*Stored data entries:*
⟨

-- ==== Sys2Proof/Tests/Slice0.lean ====
section
/-!
SUPPORT. Small tests with expected values from spec/95_test_vectors.md, the checks of WellFormed refusing an ill-formed
term each, and for every statement with hypotheses a witness that meets them.
-/

namespace Sys2Proof.Tests

open Sys2Proof Sys2Proof.Machine

/-! ### The checks of WellFormed, each with a term it refuses -/

theorem test_defaults_wellFormed : Config.defaults.WellFormed := by decide

theorem test_rates_refused :
    ¬ ({ Config.defaults with maxFreqHz := 500001 } : Config).RatesOK ∧
      ¬ ({ Config.defaults with maxFreqHz := 0 } : Config).RatesOK := by decide

theorem test_default_frequency_refused :
    ¬ ({ Config.defaults with defaultFreqHz := 15 } : Config).DefaultOK ∧
      ¬ ({ Config.defaults with defaultFreqHz := 100001 } : Config).DefaultOK ∧
      ¬ ({ Config.defaults with defaultFreqHz := 0 } : Config).DefaultOK := by decide

theorem test_tick_rate_refused : ¬ ({ Config.defaults with tickRateHz := 4294967296 } : Config).TickRateFits := by
  decide

theorem test_literals_refused : ¬ LiteralFits 4294967296 ∧ LiteralFits 4294967295 ∧
    ¬ ChanLiteralFits 256 ∧ ChanLiteralFits 255 := by decide

theorem test_draws_refused : ¬ Draws.Fits Config.defaults { Draws.zero with cnt := 65536 } ∧
    Draws.Fits Config.defaults { Draws.zero with cnt := 65535 } := by decide

/-! ### Decoding (vectors V-DEC-1 to V-DEC-18) -/

/-- INIT bit by bit: OP 0001, every other bit 0 (R73). -/
theorem test_decode_init_bits :
    decode (0b0001#4 ++ 0b00000000000000000000#20 ++ 0b00000000#8 ++ 0b00000000000000000000000000000000#32)
      = .ok .init := rfl

/-- SETFREQ 1000 bit by bit: OP 0010, VAL 0x3E8 (R74). -/
theorem test_decode_setfreq_bits :
    decode (0b0010#4 ++ 0b00000000000000000000#20 ++ 0b00000000#8 ++ 0b00000000000000000000001111101000#32)
      = .ok (.setfreq 1000#32) := rfl

/-- SETDC CH4, 250 bit by bit: OP 0011, CHAN 3, VAL 0xFA (R75). -/
theorem test_decode_setdc_bits :
    decode (0b0011#4 ++ 0b00000000000000000000#20 ++ 0b00000011#8 ++ 0b00000000000000000000000011111010#32)
      = .ok (.setdc 3#8 250#32) := rfl

/-- START bit by bit: OP 0100, every other bit 0 (R76). -/
theorem test_decode_start_bits :
    decode (0b0100#4 ++ 0b00000000000000000000#20 ++ 0b00000000#8 ++ 0b00000000000000000000000000000000#32)
      = .ok .start := rfl

theorem test_decode_operands :
    decode 0x20000000FFFFFFFF#64 = .ok (.setfreq 4294967295#32) ∧
      decode 0x30000003000003E8#64 = .ok (.setdc 3#8 1000#32) ∧
      decode 0x300000FFFFFFFFFF#64 = .ok (.setdc 255#8 4294967295#32) := ⟨rfl, rfl, rfl⟩

theorem test_decode_refusals :
    decode 0x5000000000000000#64 = .error .reservedOpcode ∧
      decode 0xF0000000000003E8#64 = .error .reservedOpcode ∧
      decode 0x1800000000000000#64 = .error .reservedBitsNonZero ∧
      decode 0x4000000000000001#64 = .error .reservedBitsNonZero := ⟨rfl, rfl, rfl, rfl⟩

theorem test_encode_words :
    encode .init = 0x1000000000000000#64 ∧ encode (.setfreq 1000#32) = 0x20000000000003E8#64 ∧
      encode (.setdc 4#8 500#32) = 0x30000004000001F4#64 ∧ encode .start = 0x4000000000000000#64 := by decide

theorem test_table_words :
    decodeTableWord 64 0x20000000000186A0 = some (.setfreq 100000#32) ∧
      decodeTableWord 64 0x5000000000000000 = none := by decide

/-- 20_memory.md R51: byte 0 is the least significant. -/
theorem test_bytes_little_endian :
    bytesOfWord 0x30000004000001F4#64 = [0xF4#8, 0x01#8, 0x00#8, 0x00#8, 0x04#8, 0x00#8, 0x00#8, 0x30#8] := by decide

/-! ### Assembler (R82, R84 and the disassembly column of V-DEC) -/

theorem test_disassemble_setdc :
    disassemble 0x30000004000001F4#64 = "SETDC #4, 500".toList ∧
      disassemble 0x30000003000003E8#64 = "SETDC CH4, 1000".toList := by decide

theorem test_disassemble_refused : disassemble 0xF0000000000003E8#64 = ".word64 0xF0000000000003E8".toList := by
  decide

⟩

*Your instructions:* The line with "least significant. -/", the last line of the data above, and every line between them should be duplicated exactly, with nothing else.

*Written solution:*
/-- 20_memory.md R51: byte 0 is the least significant. -/
theorem test_bytes_little_endian :
    bytesOfWord 0x30000004000001F4#64 = [0xF4#8, 0x01#8, 0x00#8, 0x00#8, 0x04#8, 0x00#8, 0x00#8, 0x30#8] := by decide

/-! ### Assembler (R82, R84 and the disassembly column of V-DEC) -/

theorem test_disassemble_setdc :
    disassemble 0x30000004000001F4#64 = "SETDC #4, 500".toList ∧
      disassemble 0x30000003000003E8#64 = "SETDC CH4, 1000".toList := by decide

theorem test_disassemble_refused : disassemble 0xF0000000000003E8#64 = ".word64 0xF0000000000003E8".toList := by
  decide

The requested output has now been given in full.